The issue of dealing with the payment of tail coverage also can affect the buy-out of a physician-shareholder from a group. Many physicians and physician groups are now subtracting the cost of tail coverage from the separation pay, deferred compensation and/or ownership interest purchase price to which a shareholder would be entitled when departing a physician group. As the cost of tails skyrocket, many groups feel that the payment of separation pay and tail coverage is a “double dip” that cannot be afforded by the group.

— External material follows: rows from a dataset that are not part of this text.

/-- Parts of n bytes from an offset, at 4 KiB boundaries: offset, first byte, bytes. -/
def pageParts : Nat → Nat → Nat → Nat → List (Nat × Nat × Nat)
  | 0, _, _, _ => []
  | k + 1, off, done, n =>
    let m := min n (4096 - off % 4096)
    if n = 0 then [] else (off, done, m) :: pageParts k (off + m) (done + m) (n - m)

def splitPages (off n : Nat) : List (Nat × Nat × Nat) := pageParts (n / 4096 + 2) off 0 n

/-- The route of an address (R53). -/
def State.routeOf (s : State) (p : Nat) (va : DWord) : InRoute :=
  let o := vaOwner va
  if o < 24 then .hbm (s.ownerDie 24 p va) else if o < 26 then .lpddr o else if o = 26 then .flash else .host

/-- A request stopped by the fence, counted at the port of the X-die by which it would leave (R42). -/
def Act.countFenced (x p : Nat) (va : DWord) : Act :=
  .read fun s =>
    match s.waySeams x (s.ownerDie x p va) with
    | n :: _ => .countBlocked (if (seamSides n).1.1 = x then (seamSides n).1 else (seamSides n).2)
    | [] => .countBlocked (x, 0)

/-- AtomicOps as read-modify-writes (R42). -/
def atomicRmw : HostAtomic → Rmw
  | .fetchAdd32 v => { op := .add, size := 4, v := v.toNat }
  | .fetchAdd64 v => { op := .add, size := 8, v := v.toNat }
  | .swap32 v => { op := .xchg, size := 4, v := v.toNat }
  | .swap64 v => { op := .xchg, size := 8, v := v.toNat }
  | .cas64 c n => { op := .cas, size := 8, v := c.toNat, new := n.toNat }
  | .cas128 c n => { op := .cas, size := 16, v := c.toNat, new := n.toNat }

/-- Window permission bit of a kind. -/
def InKind.permBit : InKind → Nat
  | .write | .relaxed => 1
  | .read => 0
  | .atomic => 2

/-- One part of an inbound request: looked up, checked, taken in or answered; a later part of a split read is answered
after the earlier ones (R42, R55). -/
def Act.inbound (x f tag off : Nat) (kind : InKind) (op : MemOp) : Act :=
  .read fun s =>
    let p := s.fnPart x f
    let e := s.window x f off
    let va := windowVa e off
    let posted := kind == .write || kind == .relaxed
    let part (fate : Option Nat) (id : Nat) : InPart :=
      { id := id, requester := .func x f, kind := kind, route := s.routeOf p va, goal := .mem va op
        asid := s.fnAsid x f, vd := if isVf f then fnVd x f else 0, part := p, tag := tag, fate := fate }
    let after := (s.xdie x).inbound.any fun q => q.requester == .func x f && q.kind == .read && q.tag == tag
    let stop (st : Nat) : Act :=
      if posted then .countDrop x f
      else if kind == .read && after then .takePart x (part (some st))
      else .emit (.out (.completion x f tag st []))
    if !e.getLsbD 63 || !e.getLsbD kind.permBit || !s.canonical x p va then stop stUnsupported
    else if s.fenced x p then (Act.countFenced x p va).seq (stop stAbort)
    else if kind == .atomic && va.toNat % op.size != 0 then stop stAbort
    else .takePart x (part none)

/-- A function that is off answers Unsupported Request. -/
def Act.forFn (x f : Nat) (a : Act) : Act :=
  .read fun s => if s.fnOn x f then a else .when (isX x) (.emit (.out (.unsupported x f)))

/-- A write of the mailbox page passes the ordering point on the route of the requester's own page. -/
def Act.mailboxWrite (x f off : Nat) (data : List Byte) : Act :=
  .read fun s =>
    .forFn x f (.when ((s.xdie x).roomFor (.func x f) 1)
      ((Act.takePart x fun id =>
        { id := id, requester := .func x f, kind := .write, route := .mailbox f, goal := .mem 0 (.store []), asid := none
          vd := 0, mailbox := some (off, data) }).seq (.releaseParts x)))

/-- The PF that the recovery loader serves: that of PCIe port 0 of its X-die (R69). -/
def loaderPf : Nat := 512
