/-- GLOBAL_REQUEST_ARRIVAL (R191, R195, R196): `cached` says whether the MTLB uses a leaf that it holds (log 15), `ecc`
what the memory controller finds in the word read (R14), `part` which part of a vector access is performed (R222). -/
def execGlobalRequestArrival (req : Nat) (cached : Bool) (ecc : EccSeen) (part : Option Nat) (s : State) : Out :=
  Act.next (match s.reqOf req with
    | none => Act.skip
    | some q =>
      if q.st != .held 0 || q.owed then .skip
      else match q.goal with
        | .mem va op =>
          let home := s.ownerOf q va
          if s.fencedAt q home then .turnedAway q fFirewall
          else .when (s.memoryReady home) ((Act.eccOfMem q va op cached ecc part).seq (.arriveMem q va op cached part))
        | .tl c op => .when (s.earlier q == []) (.atTimeline q c op)
        | .me _ _ _ _ | .launch _ _ _ => .skip) s

/-- A write is performed at SYSTEM scope: a request with nothing else owed is over (R228). -/
def Act.owedDone (id : Nat) : Act :=
  .read fun s =>
    match s.reqOf id with
    | none => .skip
    | some q =>
      if q.isDevice then .deviceDone q 0
      else if q.landed then .dropReq id
      else .onReq id fun r => { r with owed := false }

/-- The port and the writes of a zero-length read that is out. -/
def XDie.flush (v : XDie) (id : Nat) : Option (Nat × List Nat) := (v.flushes.find? fun e => e.1 == id).map (·.2)

/-- The completion of a request that an X-die sent out. -/
def Act.completed (x : Nat) (q : Req) (ok : Bool) (data : List Byte) : Act :=
  .block
    [ .onXDie x fun v =>
        { v with
          outgoing := v.outgoing.filter fun e => e.1 != q.id
          shared := { v.shared with granted := v.shared.granted.filter fun e => e.1 != q.id } }
    , if q.isDevice then .deviceDone q (if ok then 0 else transPerm)
      else
        (Act.onReq q.id fun r => { r with owed := false }).seq
          (match q.goal with
            | .mem va op => if ok then .answer q (if op.returns then data.take op.size else []) 0 else .refused q va op transPerm
            | _ => .skip)
    , .releaseWaiting ]

/-- OUTBOUND_HOST_COMPLETION (R45, R228): the completion of a request to the host or a peer comes back, and with it the
performance at SYSTEM of a write; that of a zero-length read performs every posted write before it. -/
def execOutboundHostCompletion (req : Nat) (ok : Bool) (data : List Byte) (s : State) : Out :=
  Act.next (match xDies.find? (fun x => ((s.xdie x).flush req).isSome), xDies.find? (fun x => (s.xdie x).outgoing.any fun e => e.1 == req) with
    | some x, _ =>
      .block
        [ .onXDie x fun v => { v with flushes := v.flushes.filter fun e => e.1 != req }
        , .each ((((s.xdie x).flush req).map (·.2)).getD []) .owedDone, .releaseWaiting ]
    | none, some x => (match s.reqOf req with
        | some q => .completed x q ok data
        | none => .onXDie x fun v =>
            { v with
              outgoing := v.outgoing.filter fun e => e.1 != req
              shared := { v.shared with granted := v.shared.granted.filter fun e => e.1 != req } })
    | none, none => .skip) s

end Sys2Proof.Machine
end

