-- ==== Sys2Proof/Laws/PerInstr.lean ====
section
/-!
SUPPORT. Per instruction: the opcode map gives an instruction back from its own opcode and fields, and an instruction
has at most one of the two encodings.
-/
namespace Sys2Proof.Laws.Encodes

/-- The decoder's opcode map (R264) undoes the encoder's, and a CE instruction has no Xphido word. -/
def Statement (i : Instr) : Prop :=
  (∀ opc f, i.ceParts = some (opc, f) → ceOf opc f = some i) ∧ (i.ceParts.isSome = true → i.xphidoWord = none)

theorem of_no_parts {i : Instr} (h : i.ceParts = none) : Statement i := by
  constructor <;> simp [h]
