/-- R130-R135, R387-R389, R391: what a hart learns of a region, the saving and restoring of its context, and the start
of a sweep. -/
def Obligations.RegionReports : Prop := ∀ s d n rd rs1 rs2,
  let v := (s.hart d n).readX rs2
  (∀ w r, OnTarget s d n (.rgDrain rd rs1) rs1 w r → (s.hart d n).wait = none →
    (r.state = .frozen → ∃ t, exec (.rgDrain rd rs1) s = .next t ∧
      Answers s t d n rd (BitVec.ofNat 64 ((s.snapshot w r).size * 2 ^ 16))) ∧
    (r.state = .stopping ∨ r.state = .freezing → ∃ t, exec (.rgDrain rd rs1) s = .next t ∧ OnlyHarts s t ∧
      Holds s t d n (.drain s.cycle rd w)) ∧
    (r.state ∈ [.allocated, .loaded, .running, .retired] → ∃ t, exec (.rgDrain rd rs1) s = .next t ∧
      Answers s t d n rd 1)) ∧
  (∀ w r c, OnTarget s d n (.rgDrain rd rs1) rs1 w r → (s.hart d n).wait = some (.drain c rd w) →
    (r.state = .frozen → ∃ t, exec (.rgDrain rd rs1) s = .next t ∧ Answers s t d n rd
      (BitVec.ofNat 64 ((s.snapshot w r).size * 2 ^ 16) ||| if r.fault = none then 0 else 9)) ∧
    (r.state = .retired → ∃ t, exec (.rgDrain rd rs1) s = .next t ∧ Answers s t d n rd 8) ∧
    (r.state = .stopping ∨ r.state = .freezing → exec (.rgDrain rd rs1) s = .next s)) ∧
  (Forms s d n (.rgStat rd rs1 rs2) →
    let a := (s.hart d n).readX rs1
    (2 < v.toNat ∨ s.findHandle d (s.hartPart d n) (a.extractLsb' 0 32) = none → ∃ t,
      exec (.rgStat rd rs1 rs2) s = .next t ∧ Answers s t d n rd 0xFFFFFFFFFFFFFFFF) ∧
    (∀ w r, a.extractLsb' 32 32 = 0 → s.findHandle d (s.hartPart d n) (a.extractLsb' 0 32) = some w →
      s.regions.get? w = some r → isC d = false ∨ handleDie w = d →
      (v = 0 → ∃ t, exec (.rgStat rd rs1 rs2) s = .next t ∧ Answers s t d n rd (BitVec.ofNat 64 (
        (match r.state with
          | .allocated => 1 | .loaded => 2 | .running => 3 | .stopping => 4 | .freezing => 5 | .frozen => 6
          | .retired => 7) + s.logicalOf r.origin.die * 2 ^ 8 +
        (match r.fault with
          | some f => f.code % 256 * 2 ^ 16
          | none => 0) + (if r.given.any (·.other) then 2 ^ 24 else 0) +
        (if r.launch.isNone then 2 ^ 25 else 0) + min 0xFFFF (s.replayCount w r) * 2 ^ 32))) ∧
      (v = 1 → ∃ t, exec (.rgStat rd rs1 rs2) s = .next t ∧ Answers s t d n rd (BitVec.ofNat 64 r.wcs)) ∧
      (v = 2 → ∃ t, exec (.rgStat rd rs1 rs2) s = .next t ∧ Answers s t d n rd (BitVec.ofNat 64 r.lastSize)))) ∧
  (∀ w r, OnTarget s d n (.rgSave rd rs1 rs2) rs1 w r →
    let snap := s.snapshot w r
    let bytes := s.rciBytes s.nextId (s.hartPart d n) s.arith snap
    (r.state ≠ .frozen → ∃ t, exec (.rgSave rd rs1 rs2) s = .next t ∧ Answers s t d n rd 1) ∧
    (r.state = .frozen → v.toNat % 4096 ≠ 0 → ∃ t, exec (.rgSave rd rs1 rs2) s = .next t ∧ Answers s t d n rd 15) ∧
    (r.state = .frozen → v.toNat % 4096 = 0 → (∃ g ∈ r.given, g.other = true ∧ g.launch ≠ none) →
      ∃ t, exec (.rgSave rd rs1 rs2) s = .next t ∧ Answers s t d n rd 6) ∧
    (r.state = .frozen → v.toNat % 4096 = 0 → (∀ g ∈ r.given, g.other = false ∨ g.launch = none) →
      s.writable d (s.hartPart d n) (s.hart d n).asid v (bytes.length / 128) = bytes.length / 128 →
      ∃ t, exec (.rgSave rd rs1 rs2) s = .next t ∧ Retires s t d n rd 0 ∧
        t.regions.get? w = some { r with lastSize := bytes.length } ∧
        t.vault = s.vault ++ [{ part := s.hartPart d n, epoch := s.epochs.get 0 (s.hartPart d n), bytes := bytes
                                snap := snap }])) ∧
  (∀ w r, OnTarget s d n (.rgRestore rd rs1 rs2) rs1 w r →
    (r.state ≠ .allocated → ∃ t, exec (.rgRestore rd rs1 rs2) s = .next t ∧ Answers s t d n rd 1) ∧
    (r.state = .allocated → v.toNat % 4096 ≠ 0 → ∃ t, exec (.rgRestore rd rs1 rs2) s = .next t ∧
      Answers s t d n rd 15) ∧
    (∀ e, r.state = .allocated → v.toNat % 4096 = 0 → s.findRci d (s.hartPart d n) (s.hart d n).asid v = .ok e →
      (e.snap.region.width ≠ r.width ∨ e.snap.region.height ≠ r.height →
        ∃ t, exec (.rgRestore rd rs1 rs2) s = .next t ∧ Answers s t d n rd 3) ∧
      (e.snap.region.width = r.width → e.snap.region.height = r.height →
        s.blockedRoute { e.snap.region with cols := r.cols, rows := r.rows } = none → s.asleepIn r.rect = [] →
        s.lotsReady (e.snap.wants { e.snap.region with cols := r.cols, rows := r.rows }) = true →
        ∃ t q, exec (.rgRestore rd rs1 rs2) s = .next t ∧ Retires s t d n rd 0 ∧ t.regions.get? w = some q ∧
          q.state = .frozen ∧ q.imageId = e.snap.region.imageId ∧ q.cols = r.cols ∧ q.rows = r.rows))) ∧
  (Forms s d n (.lotSweep rd) →
    ((s.lots.get {} d).sweeping = true → ∃ t, exec (.lotSweep rd) s = .next t ∧ Answers s t d n rd 1) ∧
    ((s.lots.get {} d).sweeping = false → ∃ t, exec (.lotSweep rd) s = .next t ∧ Retires s t d n rd 0 ∧
      (t.lots.get {} d).sweeping = true ∧ t = { s with harts := t.harts, lots := t.lots } ∧
      ∀ k, k ≠ d → t.lots.get {} k = s.lots.get {} k))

Even when the employee is required to obtain tail coverage, it is important for the employer to make sure that that policy has been obtained. If an employee fails to maintain such a tail policy and the physician and the employer are sued for malpractice, the lack of insurance coverage on behalf of the employee will leave the employer with exposure for any possible liabilities that may occur (under the legal theory of respondeat superior, in which an employer may be held liable for the actions of its employee).

As you can see, there is no one “right” way to handle the payment of tail coverage after the termination of a physician’s employment. Hopefully, the foregoing article has given you ideas as to different options there are available to you.

Michael R. Burke, Esq., is a shareholder with the health care law firm of Kalogredis, Sansweet, Dearden and Burke, Ltd., located in Wayne, PA.